Hard minimization — function is not even continuous in \(\bbeta\)

Example: Logit III

Instead of ERM can maximize the (quasi) log likelihood: \[ \small \hat{\bbeta}^{QML} = \argmax_{\bb} \sum_{i=1}^N\left[Y_i \log(\Lambda( \bX_i'\bbeta )) + (1-Y_i) \log\left( 1 - \Lambda( \bX_i'\bbeta ) \right) \right] \]

Original justification — a very specific data generating process (see 17.1 in Wooldridge (2020)).

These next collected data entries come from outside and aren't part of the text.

-- ==== Sys2Proof/Laws/PerInstr.lean ====
section
/-! SUPPORT. Statements about every command, one lemma per constructor of `Instr`. -/

namespace Sys2Proof.Laws

/-- A 16-bit field beside an opcode's match bits is the concatenation of the two. -/
theorem or_low_half (hi : BitVec 16) (k : BitVec 16) :
    (hi ++ 0#16 : BitVec 32) ||| k.setWidth 32 = (hi ++ k : BitVec 32) := by
  ext i hi'
  simp only [BitVec.getElem_or, BitVec.getElem_append, BitVec.getElem_setWidth]
  by_cases h : i < 16
  · simp [h]
  · simp [h, BitVec.getLsbD_of_ge k i (by omega)]

/-- The upper half of a masked word is its upper half, masked. -/
theorem and_upper_half (hi k : BitVec 16) (mask : Word) :
    ((hi ++ k : BitVec 32) &&& mask).extractLsb' 16 16 = hi &&& mask.extractLsb' 16 16 := by
  ext i hi'
  have h : (hi ++ k).getLsbD (16 + i) = hi[i] := by
    rw [BitVec.getLsbD_append]; simp [hi']
  simp [h]

/-- A format I header passes its mask whatever the low half (R84). -/
theorem and_format_i (hi k : BitVec 16) : (hi ++ k : BitVec 32) &&& 0xFFFF0000#32 = hi ++ 0#16 := by
  have : 0xFFFF0000#32 = (0xFFFF#16 ++ 0#16 : BitVec 32) := by decide
  rw [this, BitVec.and_append, BitVec.and_zero]
  exact congrArg (· ++ 0#16) (BitVec.and_allOnes (x := hi))

/-- A row whose upper half differs is not selected. -/
theorem selects_false_of_upper {r : OpRow} {hi k : BitVec 16}
    (h : hi &&& r.mask.extractLsb' 16 16 ≠ r.matchBits.extractLsb' 16 16) : r.selects (hi ++ k : BitVec 32) = false := by
  unfold OpRow.selects
  rw [beq_eq_false_iff_ne]
  intro he
  exact h (by rw [← he, and_upper_half])

/-- A format I row is selected by its own upper half and any lower half. -/
theorem selects_true_of_format_i {r : OpRow} {hi : BitVec 16} (k : BitVec 16) (hm : r.mask = 0xFFFF0000#32)
    (hb : r.matchBits = hi ++ 0#16) : r.selects (hi ++ k : BitVec 32) = true := by
  unfold OpRow.selects
  rw [hm, hb, and_format_i, beq_self_eq_true]

end Sys2Proof.Laws

namespace Sys2Proof.Laws.HeaderSelectsRow

/-- The header of a command selects the row of its mnemonic, and no other (R90, R94). -/
def Statement (i : Instr) : Prop := selectRow i.header = some i.opcode.row

/-- The row of a format I opcode, found past the rows before it. -/
theorem of_format_i (op : Opcode) (hi k : BitVec 16) (hm : op.row.mask = 0xFFFF0000#32)
    (hb : op.row.matchBits = hi ++ 0#16) (before after : List OpRow) (hmap : opcodeMap = before ++ op.row :: after)
    (hbefore : ∀ r ∈ before, hi &&& r.mask.extractLsb' 16 16 ≠ r.matchBits.extractLsb' 16 16) :
    selectRow (op.row.matchBits ||| k.setWidth 32) = some op.row := by
  rw [hb, or_low_half, selectRow, hmap, List.find?_append, List.find?_eq_none.2, Option.none_or, List.find?_cons_of_pos]
  · exact selects_true_of_format_i k hm hb
  · intro r hr
    rw [selects_false_of_upper (hbefore r hr)]
    decide

theorem chWrite (ch : Voice) (reserved : BitVec 5) (wave : BitVec 3) (gain : BitVec 4) (freq : BitVec 20) :
    Statement (.chWrite ch reserved wave gain freq) := by
  show selectRow (Opcode.chWrite.row.matchBits ||| BitVec.ofNat 32 ch.val <<< 16) = some Opcode.chWrite.row
  revert ch; decide

theorem voiceMute (ch : Voice) (m : Bool) : Statement (.voiceMute ch m) := by
  show selectRow (Opcode.voiceMute.row.matchBits ||| ((BitVec.ofNat 32 ch.val <<< 16) |||
    (BitVec.ofBool m).setWidth 32)) = some Opcode.voiceMute.row
  revert ch m; decide

theorem generate : Statement .generate := by
  show selectRow (Opcode.generate.row.matchBits ||| 0#32) = some Opcode.generate.row
  decide

theorem mixRead (k : BitVec 16) : Statement (.mixRead k) :=
  of_format_i .mixRead 0x0400#16 k rfl (by decide) (opcodeMap.take 3) (opcodeMap.drop 4) rfl (by decide)

theorem bufOpen (cap : BitVec 32) : Statement (.bufOpen cap) := by
  show selectRow (Opcode.bufOpen.row.matchBits ||| 0#32) = some Opcode.bufOpen.row
  decide

theorem bufWrite (offset : BitVec 64) (samples : List Sample) (pad : BitVec 16) :
    Statement (.bufWrite offset samples pad) :=
  of_format_i .bufWrite 0x1100#16 _ rfl (by decide) (opcodeMap.take 5) (opcodeMap.drop 6) rfl (by decide)

theorem bufAppend (samples : List Sample) (pad : BitVec 16) : Statement (.bufAppend samples pad) :=
  of_format_i .bufAppend 0x1200#16 _ rfl (by decide) (opcodeMap.take 6) (opcodeMap.drop 7) rfl (by decide)

theorem bufFillSilent : Statement .bufFillSilent := by
  show selectRow (Opcode.bufFillSilent.row.matchBits ||| 0#32) = some Opcode.bufFillSilent.row
  decide

theorem bufSetVolume (v : BitVec 3) : Statement (.bufSetVolume v) := by
  show selectRow (Opcode.bufSetVolume.row.matchBits ||| v.setWidth 32) = some Opcode.bufSetVolume.row
  revert v; decide

theorem bufSetMute (m : Bool) : Statement (.bufSetMute m) := by
  show selectRow (Opcode.bufSetMute.row.matchBits ||| (BitVec.ofBool m).setWidth 32) = some Opcode.bufSetMute.row
  revert m; decide

theorem bufGetCurrent : Statement .bufGetCurrent := by
  show selectRow (Opcode.bufGetCurrent.row.matchBits ||| 0#32) = some Opcode.bufGetCurrent.row
  decide

theorem bufGetRemain : Statement .bufGetRemain := by
  show selectRow (Opcode.bufGetRemain.row.matchBits ||| 0#32) = some Opcode.bufGetRemain.row
  decide

theorem bufGetCalled : Statement .bufGetCalled := by
  show selectRow (Opcode.bufGetCalled.row.matchBits ||| 0#32) = some Opcode.bufGetCalled.row
  decide

theorem bufGetVolume : Statement .bufGetVolume := by
  show selectRow (Opcode.bufGetVolume.row.matchBits ||| 0#32) = some Opcode.bufGetVolume.row
  decide

theorem bufGetMute : Statement .bufGetMute := by
  show selectRow (Opcode.bufGetMute.row.matchBits ||| 0#32) = some Opcode.bufGetMute.row
  decide

theorem readOne : Statement .readOne := by
  show selectRow (Opcode.readOne.row.matchBits ||| 0#32) = some Opcode.readOne.row
  decide

theorem callbackDone : Statement .callbackDone := by
  show selectRow (Opcode.callbackDone.row.matchBits ||| 0#32) = some Opcode.callbackDone.row
  decide

end Sys2Proof.Laws.HeaderSelectsRow
end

In prediction, using maximum likelihood does not mean that you believe it — quasi means likelihood doesn’t necessarily reflect true process

Hypothesis quality checked using the actual risk — probability of predicting \(Y\) incorrectly

Example: Logit IV

  • Maximizing likelihood much easier
  • Can write \(\hat{\bbeta}^{QML}\) as \[ \small \begin{aligned} \hat{\bbeta}^{QML} & = \argmin_{\bb} \dfrac{1}{N}\sum_{i=1}^N l(Y_i, \bbeta), \\ l(Y_i, \bb) & = - \left[Y_i \log(\Lambda( \bX_i'\bbeta )) + (1-Y_i) \log\left( 1 - \Lambda( \bX_i'\bbeta ) \right) \right] \end{aligned} \] \(\hat{\bbeta}^{QML}\) — ERM under negative likelihood loss
  • Likelihood loss — “surrogate” for the target (indicator)

Example: Logit V

  • Recall: likelihood “\(\approx\)” probability of sample given \(\bbeta\)
  • \(\Rightarrow\) Another interpretation — logit classifier is learning to predict class probabilities (classes — 0, 1): \[ \widehat{P}(Y=1|\bX=x) = \Lambda(\bx'\hat{\bbeta}^{QML}) \]
  • We then compare predicted probabilities to the decision threshold 0.5

Some algorithms can return such scores or probabilities (e.g. SVMs, logit-like). Some algorithms can only return the final labels (e.g. classification trees)

Recap and Conclusions

Recap


In this lecture we

  1. Defined loss and risk
  2. Framed optimal prediction as risk minimization
  3. Introduced empirical risk minimization + penalties and surrogate losses

Next Questions


  • How do you estimate the risk of the chosen hypothesis?
  • Is there a universally valid way to predict?
  • What properties do we want our learning algorithms to have?

References

James, Gareth, Daniela Witten, Trevor Hastie, Robert Tibshirani, and Jonathan E. Taylor. 2023. An Introduction to Statistical Learning: With Applications in Python. Springer Texts in Statistics. Cham: Springer.
Shalev-Shwartz, Shai, and Shai Ben-David. 2014. Understanding Machine Learning. 1st ed. West Nyack: Cambridge University Press.
Wooldridge, Jeffrey M. 2020. Introductory Econometrics: A Modern Approach. Seventh edition. Boston, MA: Cengage.